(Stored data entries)
/-- A 64-bit word as a table walk reads it: in the LLC of its home, bypassing every L2 (R343, R382). -/
def State.walkWord (s : State) (a : Nat) : State × Word64 :=
  let (t, x) := s.homeRead (s.physHome a) (a / 64)
  (t, BitVec.ofNat 64 (sectorPart x (a / 64) a 8))

/-- The sectors of a byte range. -/
def sectorsOf (a n : Nat) : List Nat :=
  if n = 0 then [] else (List.range ((a + n - 1) / 64 - a / 64 + 1)).map fun i => a / 64 + i

/-- Read n bytes at a physical address, as an agent at dev scope sees them. -/
def State.devRead (s : State) (home a n : Nat) : State × Nat :=
  (sectorsOf a n).foldl (fun (acc : State × Nat) sec =>
    let t := acc.1.settleSector sec
    let (t, x) := t.homeRead home sec
    (t, acc.2 + sectorPart x sec a n)) (s, 0)

/-- Write the low n bytes of v at a physical address, performed at dev scope. -/
def State.devWrite (s : State) (home a n v : Nat) : State :=
  (sectorsOf a n).foldl (fun t sec =>
    (t.recallSector sec).homeMerge home sec (sectorMask sec a n) (sectorImage sec a n v)) s

/-- A 64-bit word of device memory by physical address, as the device's own tables are read; the error answer of a home out of
service brings no data, and it reads as zero (R332; log entry 79). -/
def State.physWord (s : State) (a : Nat) : Word64 :=
  if s.inService (s.physHome a) then BitVec.ofNat 64 ((s.devRead (s.physHome a) a 8).2) else 0

/-- Write a 64-bit word of device memory by physical address; a home out of service takes nothing (R332; log entry 79). -/
def State.physPut (s : State) (a : Nat) (v : Word64) : State :=
  if s.inService (s.physHome a) then s.devWrite (s.physHome a) a 8 v.toNat else s

/-- n bytes of memory from an address on take values that the spec leaves open, those of the i-th such write. -/
def openBytes (i : Nat) (m : List Host.Cell) (a : Nat) : Nat → List Host.Cell
  | 0 => m
  | n + 1 => openBytes i (setByte m a (Config.saveByte i a)) (a + 1) n

/-- The device writes what programs do not interpret, in a layout that is its own, to n bytes of device memory (R266, R370; log entry
10); no cache keeps an older copy. -/
def State.writeOpen (s : State) (a n : Nat) : State :=
  let out (sec : Nat) : Bool := !decide (a / 64 ≤ sec ∧ 64 * sec < a + n)
  { s with mem := openBytes s.freeCtr s.mem a n, freeCtr := s.freeCtr + 1,
           l1 := s.l1.filter fun p => out (p.1 % 2 ^ 52), l2 := s.l2.filter fun p => out (p.1 % 2 ^ 52),
           views := s.views.filter fun p => out (p.1 % 2 ^ 52) }

end Sys2Proof.Machine
end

[Required work]: Find "i a)) (a + 1) n" in the entries above and copy that whole line exactly, then each line after it through the line that contains "def State.writeOpen (s".

[Task output]:
  | n + 1 => openBytes i (setByte m a (Config.saveByte i a)) (a + 1) n

/-- The device writes what programs do not interpret, in a layout that is its own, to n bytes of device memory (R266, R370; log entry
10); no cache keeps an older copy. -/
def State.writeOpen (s : State) (a n : Nat) : State :=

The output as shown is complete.